Information shown:
↓↓↓
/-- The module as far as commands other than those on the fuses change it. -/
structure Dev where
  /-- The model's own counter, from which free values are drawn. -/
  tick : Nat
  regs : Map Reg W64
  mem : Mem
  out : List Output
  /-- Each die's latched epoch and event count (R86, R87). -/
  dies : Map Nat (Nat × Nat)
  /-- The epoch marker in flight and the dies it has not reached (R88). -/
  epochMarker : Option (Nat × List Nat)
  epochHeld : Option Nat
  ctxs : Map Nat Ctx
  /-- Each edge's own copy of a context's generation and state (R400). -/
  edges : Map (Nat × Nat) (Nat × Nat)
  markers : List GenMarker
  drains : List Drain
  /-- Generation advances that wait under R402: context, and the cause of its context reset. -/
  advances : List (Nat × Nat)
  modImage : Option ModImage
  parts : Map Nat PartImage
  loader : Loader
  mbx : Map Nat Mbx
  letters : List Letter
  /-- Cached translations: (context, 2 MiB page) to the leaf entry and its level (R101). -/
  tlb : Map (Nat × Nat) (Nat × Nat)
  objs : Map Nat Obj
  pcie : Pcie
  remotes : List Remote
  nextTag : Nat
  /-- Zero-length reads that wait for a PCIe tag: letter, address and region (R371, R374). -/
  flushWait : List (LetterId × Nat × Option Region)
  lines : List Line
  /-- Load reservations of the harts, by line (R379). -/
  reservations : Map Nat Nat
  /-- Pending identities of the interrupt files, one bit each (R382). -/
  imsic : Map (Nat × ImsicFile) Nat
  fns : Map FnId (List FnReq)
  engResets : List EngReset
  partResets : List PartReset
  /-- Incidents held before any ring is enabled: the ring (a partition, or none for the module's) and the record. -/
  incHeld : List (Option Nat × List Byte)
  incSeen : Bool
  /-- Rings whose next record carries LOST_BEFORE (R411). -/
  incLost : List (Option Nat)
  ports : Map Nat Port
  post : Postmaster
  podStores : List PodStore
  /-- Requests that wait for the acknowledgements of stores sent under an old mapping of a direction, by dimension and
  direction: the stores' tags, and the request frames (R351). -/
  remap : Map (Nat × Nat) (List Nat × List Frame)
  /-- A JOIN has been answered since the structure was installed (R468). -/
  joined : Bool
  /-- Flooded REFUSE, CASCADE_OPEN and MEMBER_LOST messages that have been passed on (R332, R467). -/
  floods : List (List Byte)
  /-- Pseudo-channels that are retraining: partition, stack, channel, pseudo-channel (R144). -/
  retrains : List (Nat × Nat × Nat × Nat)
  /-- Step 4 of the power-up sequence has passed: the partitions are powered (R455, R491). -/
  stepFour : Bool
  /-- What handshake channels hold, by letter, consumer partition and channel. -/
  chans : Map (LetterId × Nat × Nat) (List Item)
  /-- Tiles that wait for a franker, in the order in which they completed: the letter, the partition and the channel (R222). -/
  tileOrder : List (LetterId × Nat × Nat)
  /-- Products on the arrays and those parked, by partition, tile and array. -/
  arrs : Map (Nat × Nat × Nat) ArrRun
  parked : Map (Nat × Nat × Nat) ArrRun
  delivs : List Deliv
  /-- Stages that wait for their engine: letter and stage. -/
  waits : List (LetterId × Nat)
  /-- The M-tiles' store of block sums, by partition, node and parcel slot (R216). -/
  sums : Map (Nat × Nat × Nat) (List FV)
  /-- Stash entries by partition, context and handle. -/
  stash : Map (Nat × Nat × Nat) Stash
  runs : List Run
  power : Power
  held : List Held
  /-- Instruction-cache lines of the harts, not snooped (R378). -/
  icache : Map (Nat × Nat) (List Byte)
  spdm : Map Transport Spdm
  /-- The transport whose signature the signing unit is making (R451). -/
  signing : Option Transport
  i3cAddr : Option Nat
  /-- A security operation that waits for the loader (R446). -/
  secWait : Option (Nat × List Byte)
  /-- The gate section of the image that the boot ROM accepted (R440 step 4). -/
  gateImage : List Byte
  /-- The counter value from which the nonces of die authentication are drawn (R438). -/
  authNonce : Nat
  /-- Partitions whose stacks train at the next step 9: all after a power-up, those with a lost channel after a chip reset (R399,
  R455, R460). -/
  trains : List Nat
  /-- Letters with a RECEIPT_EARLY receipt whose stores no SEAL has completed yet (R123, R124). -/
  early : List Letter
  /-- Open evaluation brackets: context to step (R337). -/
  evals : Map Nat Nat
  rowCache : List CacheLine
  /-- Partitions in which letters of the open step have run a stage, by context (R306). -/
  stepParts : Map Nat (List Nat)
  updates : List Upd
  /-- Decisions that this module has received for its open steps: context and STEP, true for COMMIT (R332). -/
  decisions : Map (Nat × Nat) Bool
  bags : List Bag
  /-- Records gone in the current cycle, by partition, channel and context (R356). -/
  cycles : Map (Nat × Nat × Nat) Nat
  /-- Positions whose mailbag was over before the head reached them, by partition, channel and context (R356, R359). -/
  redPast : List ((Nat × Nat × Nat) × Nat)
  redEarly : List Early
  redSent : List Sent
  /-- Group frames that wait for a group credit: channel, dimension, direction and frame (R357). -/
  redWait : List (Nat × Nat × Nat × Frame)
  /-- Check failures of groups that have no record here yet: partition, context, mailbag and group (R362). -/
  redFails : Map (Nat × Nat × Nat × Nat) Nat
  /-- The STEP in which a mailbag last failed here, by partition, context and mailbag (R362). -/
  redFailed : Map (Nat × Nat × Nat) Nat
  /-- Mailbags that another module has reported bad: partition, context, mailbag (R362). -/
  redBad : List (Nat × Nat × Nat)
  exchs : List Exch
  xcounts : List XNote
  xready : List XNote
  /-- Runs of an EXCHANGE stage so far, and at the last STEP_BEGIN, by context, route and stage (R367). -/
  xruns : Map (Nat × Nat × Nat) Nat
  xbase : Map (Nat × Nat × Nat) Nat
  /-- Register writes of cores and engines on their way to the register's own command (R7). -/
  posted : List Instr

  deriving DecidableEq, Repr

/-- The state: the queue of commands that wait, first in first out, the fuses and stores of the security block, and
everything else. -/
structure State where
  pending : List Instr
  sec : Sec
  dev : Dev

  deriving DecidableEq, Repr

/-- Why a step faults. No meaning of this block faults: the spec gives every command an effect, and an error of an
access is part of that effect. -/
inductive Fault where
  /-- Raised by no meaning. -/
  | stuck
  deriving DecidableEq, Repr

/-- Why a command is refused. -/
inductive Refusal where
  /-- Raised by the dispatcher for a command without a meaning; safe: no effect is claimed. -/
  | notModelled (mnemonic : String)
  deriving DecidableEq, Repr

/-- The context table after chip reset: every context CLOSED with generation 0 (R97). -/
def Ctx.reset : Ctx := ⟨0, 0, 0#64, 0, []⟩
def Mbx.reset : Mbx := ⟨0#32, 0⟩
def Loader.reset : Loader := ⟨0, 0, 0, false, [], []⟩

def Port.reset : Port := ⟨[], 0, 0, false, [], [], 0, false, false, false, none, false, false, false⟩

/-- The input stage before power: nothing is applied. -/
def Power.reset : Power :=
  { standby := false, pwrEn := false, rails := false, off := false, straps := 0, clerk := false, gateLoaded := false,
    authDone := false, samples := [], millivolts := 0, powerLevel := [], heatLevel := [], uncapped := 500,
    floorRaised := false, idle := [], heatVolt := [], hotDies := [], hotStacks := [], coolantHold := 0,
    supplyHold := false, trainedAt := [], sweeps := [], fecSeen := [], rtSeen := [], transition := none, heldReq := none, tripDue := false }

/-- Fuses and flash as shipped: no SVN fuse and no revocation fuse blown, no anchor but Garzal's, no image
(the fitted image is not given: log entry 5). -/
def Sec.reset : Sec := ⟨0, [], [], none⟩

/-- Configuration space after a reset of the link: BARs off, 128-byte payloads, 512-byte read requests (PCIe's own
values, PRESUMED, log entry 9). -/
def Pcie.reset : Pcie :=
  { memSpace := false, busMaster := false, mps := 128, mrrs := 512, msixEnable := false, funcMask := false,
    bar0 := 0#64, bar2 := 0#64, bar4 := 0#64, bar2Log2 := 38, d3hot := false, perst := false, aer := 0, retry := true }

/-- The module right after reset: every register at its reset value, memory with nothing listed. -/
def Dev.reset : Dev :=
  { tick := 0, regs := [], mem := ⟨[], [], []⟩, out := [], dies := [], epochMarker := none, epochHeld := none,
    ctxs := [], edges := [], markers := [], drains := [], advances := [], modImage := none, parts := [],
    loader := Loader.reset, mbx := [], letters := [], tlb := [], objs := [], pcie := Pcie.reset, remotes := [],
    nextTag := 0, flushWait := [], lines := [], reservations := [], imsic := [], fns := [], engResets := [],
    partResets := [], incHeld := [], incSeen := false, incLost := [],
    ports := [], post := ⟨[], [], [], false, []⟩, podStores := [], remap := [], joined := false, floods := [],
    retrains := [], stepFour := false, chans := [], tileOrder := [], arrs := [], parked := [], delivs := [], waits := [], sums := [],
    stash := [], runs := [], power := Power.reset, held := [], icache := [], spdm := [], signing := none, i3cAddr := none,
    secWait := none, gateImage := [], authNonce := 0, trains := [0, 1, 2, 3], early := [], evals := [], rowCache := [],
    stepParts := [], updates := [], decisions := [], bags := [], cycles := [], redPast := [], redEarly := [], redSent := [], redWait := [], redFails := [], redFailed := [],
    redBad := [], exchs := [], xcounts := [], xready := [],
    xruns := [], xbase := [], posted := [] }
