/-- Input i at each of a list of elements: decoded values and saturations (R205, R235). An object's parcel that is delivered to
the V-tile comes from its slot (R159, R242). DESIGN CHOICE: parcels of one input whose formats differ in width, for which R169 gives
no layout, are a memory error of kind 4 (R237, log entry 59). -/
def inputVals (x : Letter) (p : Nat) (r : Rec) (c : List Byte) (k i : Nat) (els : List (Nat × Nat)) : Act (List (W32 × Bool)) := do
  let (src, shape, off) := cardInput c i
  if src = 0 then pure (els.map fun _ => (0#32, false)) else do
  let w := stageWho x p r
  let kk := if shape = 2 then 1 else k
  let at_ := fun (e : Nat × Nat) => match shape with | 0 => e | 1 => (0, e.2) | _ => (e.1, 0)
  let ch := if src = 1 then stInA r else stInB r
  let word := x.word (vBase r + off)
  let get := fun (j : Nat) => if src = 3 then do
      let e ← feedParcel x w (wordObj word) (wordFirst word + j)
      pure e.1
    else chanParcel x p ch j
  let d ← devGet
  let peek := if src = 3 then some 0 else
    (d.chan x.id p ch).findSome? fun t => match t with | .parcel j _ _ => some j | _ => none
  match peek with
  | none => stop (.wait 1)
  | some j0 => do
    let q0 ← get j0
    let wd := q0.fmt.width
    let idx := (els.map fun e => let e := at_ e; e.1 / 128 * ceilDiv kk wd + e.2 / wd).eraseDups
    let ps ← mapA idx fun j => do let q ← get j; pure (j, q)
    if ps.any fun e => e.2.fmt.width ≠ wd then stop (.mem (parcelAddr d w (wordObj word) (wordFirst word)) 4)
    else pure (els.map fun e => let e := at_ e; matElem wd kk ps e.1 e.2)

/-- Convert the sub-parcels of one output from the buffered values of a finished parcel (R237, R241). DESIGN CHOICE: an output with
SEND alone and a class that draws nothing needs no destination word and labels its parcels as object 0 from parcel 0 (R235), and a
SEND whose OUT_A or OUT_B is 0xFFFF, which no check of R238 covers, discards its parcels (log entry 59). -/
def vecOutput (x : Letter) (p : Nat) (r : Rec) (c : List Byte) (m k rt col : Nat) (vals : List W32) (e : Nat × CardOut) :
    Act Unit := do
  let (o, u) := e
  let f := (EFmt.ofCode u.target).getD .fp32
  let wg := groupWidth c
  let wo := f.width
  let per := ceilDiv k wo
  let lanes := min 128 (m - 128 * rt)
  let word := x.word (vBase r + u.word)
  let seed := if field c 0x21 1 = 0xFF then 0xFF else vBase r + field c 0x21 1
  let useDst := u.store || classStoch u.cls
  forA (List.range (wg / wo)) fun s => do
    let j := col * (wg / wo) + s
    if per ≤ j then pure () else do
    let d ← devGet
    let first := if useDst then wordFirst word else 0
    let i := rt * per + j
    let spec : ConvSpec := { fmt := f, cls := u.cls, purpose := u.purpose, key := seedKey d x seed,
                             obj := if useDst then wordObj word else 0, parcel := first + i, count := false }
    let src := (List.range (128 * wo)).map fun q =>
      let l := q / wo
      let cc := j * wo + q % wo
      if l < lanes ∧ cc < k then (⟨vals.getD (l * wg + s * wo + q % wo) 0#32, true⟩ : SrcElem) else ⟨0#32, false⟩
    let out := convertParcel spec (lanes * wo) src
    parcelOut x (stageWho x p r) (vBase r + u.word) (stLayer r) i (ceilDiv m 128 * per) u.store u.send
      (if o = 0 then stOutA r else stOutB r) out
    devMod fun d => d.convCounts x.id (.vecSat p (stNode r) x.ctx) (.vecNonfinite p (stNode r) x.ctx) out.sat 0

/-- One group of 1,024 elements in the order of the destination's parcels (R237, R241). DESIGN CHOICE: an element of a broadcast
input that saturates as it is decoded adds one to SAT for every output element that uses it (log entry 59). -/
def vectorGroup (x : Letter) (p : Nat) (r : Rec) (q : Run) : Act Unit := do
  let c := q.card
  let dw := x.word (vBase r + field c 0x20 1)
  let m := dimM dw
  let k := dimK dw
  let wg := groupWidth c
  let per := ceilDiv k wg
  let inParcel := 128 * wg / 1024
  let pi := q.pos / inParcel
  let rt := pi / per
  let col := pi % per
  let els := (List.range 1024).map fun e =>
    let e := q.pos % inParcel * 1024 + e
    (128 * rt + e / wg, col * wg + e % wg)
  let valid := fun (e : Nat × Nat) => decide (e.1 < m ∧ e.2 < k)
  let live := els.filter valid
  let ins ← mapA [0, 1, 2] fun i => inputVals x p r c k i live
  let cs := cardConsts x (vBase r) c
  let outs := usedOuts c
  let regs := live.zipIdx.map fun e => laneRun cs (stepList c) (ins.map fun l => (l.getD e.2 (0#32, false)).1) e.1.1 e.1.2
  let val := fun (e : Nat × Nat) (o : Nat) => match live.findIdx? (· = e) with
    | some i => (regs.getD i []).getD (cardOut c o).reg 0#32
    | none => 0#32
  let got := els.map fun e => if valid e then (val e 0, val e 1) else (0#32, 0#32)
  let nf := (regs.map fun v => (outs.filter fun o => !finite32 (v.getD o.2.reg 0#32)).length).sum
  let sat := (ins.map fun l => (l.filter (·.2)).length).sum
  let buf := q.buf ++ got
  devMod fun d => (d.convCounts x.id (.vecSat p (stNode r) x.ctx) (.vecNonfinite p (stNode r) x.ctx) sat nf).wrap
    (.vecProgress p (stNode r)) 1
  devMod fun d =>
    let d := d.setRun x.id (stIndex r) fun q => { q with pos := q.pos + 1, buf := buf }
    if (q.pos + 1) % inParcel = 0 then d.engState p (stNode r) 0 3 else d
↑↑↑
Directions: The response should be the listing above, limited to the lines between the one holding "decisions : Map (Nat × Nat) Bool" and the one holding "redPast : List ((Nat × Nat × Nat) × Nat)", inclusive, reproduced exactly.

Solution for this exercise:
  decisions : Map (Nat × Nat) Bool
  bags : List Bag
  /-- Records gone in the current cycle, by partition, channel and context (R356). -/
  cycles : Map (Nat × Nat × Nat) Nat
  /-- Positions whose mailbag was over before the head reached them, by partition, channel and context (R356, R359). -/
  redPast : List ((Nat × Nat × Nat) × Nat)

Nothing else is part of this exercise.